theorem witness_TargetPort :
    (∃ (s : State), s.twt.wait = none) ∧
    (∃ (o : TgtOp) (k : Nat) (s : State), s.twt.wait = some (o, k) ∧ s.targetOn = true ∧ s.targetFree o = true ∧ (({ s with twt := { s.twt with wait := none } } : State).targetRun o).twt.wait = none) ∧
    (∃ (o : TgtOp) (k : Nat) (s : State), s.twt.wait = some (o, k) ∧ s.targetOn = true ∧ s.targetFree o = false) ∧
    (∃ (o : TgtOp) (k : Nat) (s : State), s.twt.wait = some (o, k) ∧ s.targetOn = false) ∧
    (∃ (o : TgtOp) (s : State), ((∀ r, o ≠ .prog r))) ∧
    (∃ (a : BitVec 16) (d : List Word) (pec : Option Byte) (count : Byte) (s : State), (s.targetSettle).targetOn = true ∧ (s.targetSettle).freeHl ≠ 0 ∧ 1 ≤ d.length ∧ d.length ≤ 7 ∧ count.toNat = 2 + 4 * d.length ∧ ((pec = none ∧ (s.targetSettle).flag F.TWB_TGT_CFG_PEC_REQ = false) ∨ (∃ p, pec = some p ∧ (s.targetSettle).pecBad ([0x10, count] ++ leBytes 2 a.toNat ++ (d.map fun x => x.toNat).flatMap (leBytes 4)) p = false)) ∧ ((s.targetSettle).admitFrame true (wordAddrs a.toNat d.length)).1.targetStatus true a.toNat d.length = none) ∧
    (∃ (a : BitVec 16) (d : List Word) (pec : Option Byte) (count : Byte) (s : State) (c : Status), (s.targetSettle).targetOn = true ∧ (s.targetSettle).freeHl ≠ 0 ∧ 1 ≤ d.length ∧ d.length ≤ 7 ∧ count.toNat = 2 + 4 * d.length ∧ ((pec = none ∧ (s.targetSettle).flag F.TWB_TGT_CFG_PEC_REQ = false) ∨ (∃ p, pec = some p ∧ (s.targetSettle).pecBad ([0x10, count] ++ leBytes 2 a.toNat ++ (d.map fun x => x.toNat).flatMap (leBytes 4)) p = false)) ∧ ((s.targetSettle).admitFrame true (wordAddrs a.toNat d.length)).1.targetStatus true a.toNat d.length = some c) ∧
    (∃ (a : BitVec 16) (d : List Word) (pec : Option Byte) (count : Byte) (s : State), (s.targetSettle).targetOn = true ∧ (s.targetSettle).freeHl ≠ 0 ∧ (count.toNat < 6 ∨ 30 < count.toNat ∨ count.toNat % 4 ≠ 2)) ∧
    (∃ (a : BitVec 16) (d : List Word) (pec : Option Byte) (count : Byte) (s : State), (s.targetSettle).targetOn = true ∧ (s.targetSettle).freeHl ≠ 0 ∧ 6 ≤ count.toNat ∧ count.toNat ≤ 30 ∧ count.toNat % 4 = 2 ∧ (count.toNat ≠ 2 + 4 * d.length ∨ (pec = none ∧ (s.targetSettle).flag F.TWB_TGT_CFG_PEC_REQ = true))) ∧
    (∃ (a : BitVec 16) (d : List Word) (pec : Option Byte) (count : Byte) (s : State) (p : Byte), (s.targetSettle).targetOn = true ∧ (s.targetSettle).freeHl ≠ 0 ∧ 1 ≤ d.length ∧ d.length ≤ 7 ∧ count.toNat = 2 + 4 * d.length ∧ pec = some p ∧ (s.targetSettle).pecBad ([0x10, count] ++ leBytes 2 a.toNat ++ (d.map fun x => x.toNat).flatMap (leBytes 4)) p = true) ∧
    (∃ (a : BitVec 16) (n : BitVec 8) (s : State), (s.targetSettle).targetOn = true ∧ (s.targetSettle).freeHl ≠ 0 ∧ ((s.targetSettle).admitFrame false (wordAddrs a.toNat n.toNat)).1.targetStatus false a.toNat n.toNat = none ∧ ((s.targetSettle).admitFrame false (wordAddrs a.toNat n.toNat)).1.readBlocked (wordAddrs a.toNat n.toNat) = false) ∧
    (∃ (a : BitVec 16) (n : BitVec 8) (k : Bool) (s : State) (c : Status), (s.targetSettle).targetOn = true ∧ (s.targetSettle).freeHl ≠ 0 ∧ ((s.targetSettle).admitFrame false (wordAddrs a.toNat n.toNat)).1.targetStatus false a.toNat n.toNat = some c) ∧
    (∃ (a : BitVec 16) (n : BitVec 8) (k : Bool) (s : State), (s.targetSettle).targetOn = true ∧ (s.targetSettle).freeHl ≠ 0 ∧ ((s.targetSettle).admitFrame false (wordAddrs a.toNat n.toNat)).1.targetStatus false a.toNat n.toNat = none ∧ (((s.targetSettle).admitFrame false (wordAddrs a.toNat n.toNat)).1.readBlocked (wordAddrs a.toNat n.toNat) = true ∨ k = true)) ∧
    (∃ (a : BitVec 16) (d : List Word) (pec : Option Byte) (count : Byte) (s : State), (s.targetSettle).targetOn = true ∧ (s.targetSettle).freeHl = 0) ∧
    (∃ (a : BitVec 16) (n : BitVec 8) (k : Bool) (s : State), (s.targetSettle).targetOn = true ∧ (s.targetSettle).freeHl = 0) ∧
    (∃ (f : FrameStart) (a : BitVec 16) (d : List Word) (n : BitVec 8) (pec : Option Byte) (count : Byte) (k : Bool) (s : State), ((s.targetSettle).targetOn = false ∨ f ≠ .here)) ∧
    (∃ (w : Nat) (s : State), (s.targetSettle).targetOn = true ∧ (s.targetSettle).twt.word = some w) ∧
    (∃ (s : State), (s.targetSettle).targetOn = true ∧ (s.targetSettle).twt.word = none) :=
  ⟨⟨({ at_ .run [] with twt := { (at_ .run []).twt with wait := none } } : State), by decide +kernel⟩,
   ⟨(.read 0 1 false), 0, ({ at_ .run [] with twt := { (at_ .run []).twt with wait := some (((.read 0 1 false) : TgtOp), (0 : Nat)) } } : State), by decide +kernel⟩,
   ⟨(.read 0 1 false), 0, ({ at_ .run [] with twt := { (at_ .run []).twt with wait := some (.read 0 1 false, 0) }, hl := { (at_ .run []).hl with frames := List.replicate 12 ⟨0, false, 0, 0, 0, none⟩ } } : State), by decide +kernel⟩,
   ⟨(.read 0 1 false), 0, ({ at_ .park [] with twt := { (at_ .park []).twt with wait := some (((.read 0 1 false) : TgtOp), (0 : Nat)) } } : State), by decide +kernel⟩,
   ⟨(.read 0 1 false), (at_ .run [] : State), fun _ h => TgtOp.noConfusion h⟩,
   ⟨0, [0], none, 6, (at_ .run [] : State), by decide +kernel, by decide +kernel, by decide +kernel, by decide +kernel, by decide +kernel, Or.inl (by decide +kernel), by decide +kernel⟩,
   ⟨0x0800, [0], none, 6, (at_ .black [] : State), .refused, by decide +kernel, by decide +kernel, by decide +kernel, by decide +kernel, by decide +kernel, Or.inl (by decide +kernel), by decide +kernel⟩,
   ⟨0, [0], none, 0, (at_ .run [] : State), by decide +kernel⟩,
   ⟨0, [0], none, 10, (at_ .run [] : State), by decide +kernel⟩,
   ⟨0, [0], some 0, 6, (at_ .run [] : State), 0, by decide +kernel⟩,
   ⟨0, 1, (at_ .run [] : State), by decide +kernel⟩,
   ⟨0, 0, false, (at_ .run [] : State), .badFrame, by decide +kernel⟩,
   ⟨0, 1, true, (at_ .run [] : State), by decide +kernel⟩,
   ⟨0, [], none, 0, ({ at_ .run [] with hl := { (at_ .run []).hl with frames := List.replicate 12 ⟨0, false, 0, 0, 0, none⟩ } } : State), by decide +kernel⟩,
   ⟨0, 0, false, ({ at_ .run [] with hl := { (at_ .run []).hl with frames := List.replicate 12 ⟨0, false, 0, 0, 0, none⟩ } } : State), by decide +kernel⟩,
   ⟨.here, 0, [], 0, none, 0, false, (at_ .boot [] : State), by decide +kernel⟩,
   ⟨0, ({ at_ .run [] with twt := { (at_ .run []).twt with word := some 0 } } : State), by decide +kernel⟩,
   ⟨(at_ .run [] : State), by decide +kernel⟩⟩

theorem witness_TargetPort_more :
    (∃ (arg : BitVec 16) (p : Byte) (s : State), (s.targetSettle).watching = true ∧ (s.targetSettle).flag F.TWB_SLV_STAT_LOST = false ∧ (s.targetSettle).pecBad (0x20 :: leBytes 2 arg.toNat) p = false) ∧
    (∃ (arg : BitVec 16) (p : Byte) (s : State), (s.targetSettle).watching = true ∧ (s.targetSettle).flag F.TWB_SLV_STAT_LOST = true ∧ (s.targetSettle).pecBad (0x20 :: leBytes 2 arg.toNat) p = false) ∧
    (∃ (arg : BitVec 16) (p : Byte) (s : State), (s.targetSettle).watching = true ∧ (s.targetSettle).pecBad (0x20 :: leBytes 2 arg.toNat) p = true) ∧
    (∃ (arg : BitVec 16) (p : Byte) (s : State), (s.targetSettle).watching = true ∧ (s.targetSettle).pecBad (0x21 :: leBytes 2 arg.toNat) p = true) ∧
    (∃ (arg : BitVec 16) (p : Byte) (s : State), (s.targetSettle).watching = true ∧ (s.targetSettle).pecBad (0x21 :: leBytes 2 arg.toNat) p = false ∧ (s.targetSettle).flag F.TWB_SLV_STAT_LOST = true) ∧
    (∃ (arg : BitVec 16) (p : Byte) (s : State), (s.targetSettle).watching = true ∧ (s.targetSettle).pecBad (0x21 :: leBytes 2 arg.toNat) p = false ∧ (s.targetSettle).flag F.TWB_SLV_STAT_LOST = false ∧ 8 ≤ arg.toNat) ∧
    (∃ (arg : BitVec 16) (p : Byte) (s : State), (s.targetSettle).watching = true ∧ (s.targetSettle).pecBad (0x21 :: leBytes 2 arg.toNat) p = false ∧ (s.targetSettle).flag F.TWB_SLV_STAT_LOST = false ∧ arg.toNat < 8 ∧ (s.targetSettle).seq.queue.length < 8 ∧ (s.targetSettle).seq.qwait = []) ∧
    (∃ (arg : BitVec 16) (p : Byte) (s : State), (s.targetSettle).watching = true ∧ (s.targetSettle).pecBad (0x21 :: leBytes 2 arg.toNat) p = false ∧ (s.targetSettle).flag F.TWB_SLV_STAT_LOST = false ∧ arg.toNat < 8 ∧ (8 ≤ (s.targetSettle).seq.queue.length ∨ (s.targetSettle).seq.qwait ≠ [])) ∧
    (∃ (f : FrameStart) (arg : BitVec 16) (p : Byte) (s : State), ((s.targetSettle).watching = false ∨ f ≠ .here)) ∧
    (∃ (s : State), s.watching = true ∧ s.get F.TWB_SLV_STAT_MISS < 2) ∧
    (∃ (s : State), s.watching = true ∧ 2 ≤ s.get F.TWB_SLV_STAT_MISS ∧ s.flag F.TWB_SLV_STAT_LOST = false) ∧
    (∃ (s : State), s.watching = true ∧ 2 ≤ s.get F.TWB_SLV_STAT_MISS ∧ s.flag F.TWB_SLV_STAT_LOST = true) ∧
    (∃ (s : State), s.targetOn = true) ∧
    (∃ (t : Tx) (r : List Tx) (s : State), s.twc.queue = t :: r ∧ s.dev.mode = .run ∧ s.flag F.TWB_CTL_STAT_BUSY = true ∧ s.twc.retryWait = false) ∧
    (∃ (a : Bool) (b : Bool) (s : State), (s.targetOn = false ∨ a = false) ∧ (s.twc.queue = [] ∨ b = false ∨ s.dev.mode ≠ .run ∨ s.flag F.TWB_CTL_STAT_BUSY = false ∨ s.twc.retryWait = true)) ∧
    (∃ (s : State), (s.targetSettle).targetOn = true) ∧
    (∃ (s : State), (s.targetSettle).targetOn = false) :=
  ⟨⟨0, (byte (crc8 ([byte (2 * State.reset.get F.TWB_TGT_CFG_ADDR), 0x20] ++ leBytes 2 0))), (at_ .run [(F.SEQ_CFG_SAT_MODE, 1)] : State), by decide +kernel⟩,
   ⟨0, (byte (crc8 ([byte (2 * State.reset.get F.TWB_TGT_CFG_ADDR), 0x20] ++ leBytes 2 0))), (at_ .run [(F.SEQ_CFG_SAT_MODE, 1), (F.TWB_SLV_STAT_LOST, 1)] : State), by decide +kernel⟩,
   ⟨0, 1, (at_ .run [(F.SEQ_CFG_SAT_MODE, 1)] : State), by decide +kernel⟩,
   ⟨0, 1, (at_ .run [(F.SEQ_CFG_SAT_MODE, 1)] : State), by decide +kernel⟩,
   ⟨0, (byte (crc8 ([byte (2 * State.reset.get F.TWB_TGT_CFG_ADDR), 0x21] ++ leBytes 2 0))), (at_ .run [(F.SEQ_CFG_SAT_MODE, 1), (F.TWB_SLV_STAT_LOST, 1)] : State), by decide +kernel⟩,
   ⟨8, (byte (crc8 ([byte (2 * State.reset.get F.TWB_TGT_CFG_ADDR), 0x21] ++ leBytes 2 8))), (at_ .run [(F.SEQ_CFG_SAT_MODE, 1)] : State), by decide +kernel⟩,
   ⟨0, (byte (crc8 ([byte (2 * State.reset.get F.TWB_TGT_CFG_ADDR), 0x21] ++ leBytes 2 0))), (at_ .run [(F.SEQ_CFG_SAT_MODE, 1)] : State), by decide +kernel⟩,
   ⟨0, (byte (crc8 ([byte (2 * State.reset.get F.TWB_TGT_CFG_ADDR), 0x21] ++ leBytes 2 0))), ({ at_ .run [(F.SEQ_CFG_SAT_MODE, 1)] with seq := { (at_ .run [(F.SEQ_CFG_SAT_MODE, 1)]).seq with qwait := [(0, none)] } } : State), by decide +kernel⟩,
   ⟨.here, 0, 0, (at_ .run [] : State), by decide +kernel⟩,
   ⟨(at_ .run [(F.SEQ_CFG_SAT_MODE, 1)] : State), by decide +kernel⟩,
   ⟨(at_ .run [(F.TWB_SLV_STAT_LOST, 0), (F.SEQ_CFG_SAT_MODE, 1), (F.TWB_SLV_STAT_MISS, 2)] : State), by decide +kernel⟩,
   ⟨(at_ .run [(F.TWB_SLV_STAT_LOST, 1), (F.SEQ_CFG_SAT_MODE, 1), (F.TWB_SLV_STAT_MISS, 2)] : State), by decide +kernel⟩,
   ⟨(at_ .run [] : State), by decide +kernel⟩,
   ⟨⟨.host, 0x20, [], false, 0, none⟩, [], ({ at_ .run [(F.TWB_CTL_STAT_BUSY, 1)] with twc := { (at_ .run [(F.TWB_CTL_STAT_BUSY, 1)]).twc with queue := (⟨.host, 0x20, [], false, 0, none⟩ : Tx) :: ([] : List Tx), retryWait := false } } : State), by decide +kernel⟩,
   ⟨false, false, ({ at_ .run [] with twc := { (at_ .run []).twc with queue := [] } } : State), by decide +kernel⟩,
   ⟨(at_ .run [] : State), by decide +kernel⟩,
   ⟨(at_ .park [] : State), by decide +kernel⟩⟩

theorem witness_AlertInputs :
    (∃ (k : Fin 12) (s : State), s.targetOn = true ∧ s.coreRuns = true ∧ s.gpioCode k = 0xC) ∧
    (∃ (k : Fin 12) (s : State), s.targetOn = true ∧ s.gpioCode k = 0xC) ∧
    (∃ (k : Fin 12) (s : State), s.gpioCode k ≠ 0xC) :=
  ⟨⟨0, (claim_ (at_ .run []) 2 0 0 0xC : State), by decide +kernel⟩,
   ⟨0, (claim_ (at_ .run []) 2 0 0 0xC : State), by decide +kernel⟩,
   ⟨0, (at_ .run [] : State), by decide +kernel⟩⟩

※

(Task to complete)
For every line above that has "gpioCode" in it, copy the line.

(Solution)
    (∃ (k : Fin 12) (s : State), s.targetOn = true ∧ s.coreRuns = true ∧ s.gpioCode k = 0xC) ∧
    (∃ (k : Fin 12) (s : State), s.targetOn = true ∧ s.gpioCode k = 0xC) ∧
    (∃ (k : Fin 12) (s : State), s.gpioCode k ≠ 0xC) :=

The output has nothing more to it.